When Cindy and I made our trip out to California's wine region in 1999, we stopped outside St. Helena and called up the Judd's Hill winery. Bunnie Finkelstein - seriously, that's her name - answered the phone and we told her we were from Iowa and asked if we could possibly stop by the winery. She told me, "Oh, goodness. It's just me and a couple of our workers here today and we're out in the fields tending to the vines." She said that any other day, we'd be welcome, but today was not good.
She asked where in Iowa we were from and how we ended up hearing about Judd's Hill as it was not available in Iowa.
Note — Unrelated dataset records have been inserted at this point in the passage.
/-- Half-band 2: fast sample `f` takes 2f − 9 to 2f + 9 (R126). The new samples come with their indices. -/
def Chain.runFast : Nat → Chain → Chain × List (Nat × Tap)
  | 0, c => (c, [])
  | fuel + 1, c =>
    let f := c.nextFast
    if c.nextHalf ≤ 2 * f + 9 then (c, []) else
      let y := fir Config.halfBand2 19 (c.nextHalf - 1 - (2 * f + 9)) c.half
      let r := Chain.runFast fuel { c with fast := (y :: c.fast).take 64, nextFast := f + 1 }
      (r.1, (f, y) :: r.2)

/-- The last FIR: phasor sample `p` takes fast samples 3p − 17 to 3p + 17 (R126). -/
def Chain.runPhasor : Nat → Chain → Chain × List (Nat × Tap)
  | 0, c => (c, [])
  | fuel + 1, c =>
    let p := c.nextPhasor
    if c.nextFast ≤ 3 * p + 17 then (c, []) else
      let y := fir Config.phasorFir 35 (c.nextFast - 1 - (3 * p + 17)) c.fast
      let r := Chain.runPhasor fuel { c with nextPhasor := p + 1 }
      (r.1, (p, y) :: r.2)

/-- A chain with zeroed histories, whose next outputs are the first that reach beyond the strobe `k` (R141). -/
def Chain.start (n k : Nat) : Chain :=
  let w := (16 * k - 2 - (n - 1) / 2 + 3) / 4
  let h := (w - 4) / 2
  let f := (h - 8) / 2
  { cic := List.replicate 399 {}, cicCount := 16 * k, wave := List.replicate waveKept {}, half := List.replicate 64 {}
    fast := List.replicate 64 {}, nextWave := w, nextHalf := h, nextFast := f, nextPhasor := (f - 15) / 3 }

/-! ### Stage 2 (R126) -/

/-- One modulator bit, worth 1 or −1, passes the four integrators of the CIC. -/
def cicBit (l : List (BitVec 32)) (b : Bool) : List (BitVec 32) :=
  (l.foldl (fun (p : BitVec 32 × List (BitVec 32)) i => (p.1 + i, p.2 ++ [p.1 + i])) (if b then 1 else -1, [])).2

/-- The four combs of the CIC: their delays after an output, and the output. -/
def cicCombs : BitVec 32 → List (BitVec 32) → List (BitVec 32) × BitVec 32
  | x, [] => ([], x)
  | x, d :: l => let r := cicCombs (x - d) l
                 (x :: r.1, r.2)

/-- A CIC output as a code: the gain of 48^4 brings a constant bit-stream to the end of the range, where it is clamped (R122, R126). -/
def cicCode (y : BitVec 32) : Num := Num.clamp (-(fullScale : Num)) fullScale ((y.toInt : Num) * (2 ^ 31 : Nat) / (48 ^ 4 : Nat))

/-- 48 modulator bits, oldest first, make one CIC output (R126 stage 2). -/
def Chain.cicOut (c : Chain) (bits : List Bool) : Chain × Num :=
  let i := bits.foldl cicBit c.cicInt
  let r := cicCombs (nth i 3 0) c.cicComb
  ({ c with cicInt := i, cicComb := r.1 }, cicCode r.2)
I told her that we were from Davenport and she immediately said, "Oh, you get your wine at Gendler's!"
I said, "Yes! Do you know about Gendler's?"
She then told me that her husband, Art (at right, picture by Bill Hunter), grew up in Rock Island and moved to Los Angeles after college to become an architect. She said that they both had a love for making wine and they decided about 25 years prior to move to Napa Valley.
It turns out that Art was also instrumental in developing the Whitehall Lane winery with his brother. Whitehall Lane is also one of our favorite wineries, too. Art did some consulting work on the side and worked at the winery when time allowed.
They sold it in 1988 and Art ended up buying 14 acres near St. Helena to start up Judd's Hill. Whitehall Lane was producing about 30,000 cases a year, Art wanted to produce only about a tenth of that annually.
Judd's Hill is named after their only child, Judd (left), and at the time we were there they were only producing 400 to 500 cases of wine a year. It think their ouput is now close to the 3000 cases Art was looking to produce each year.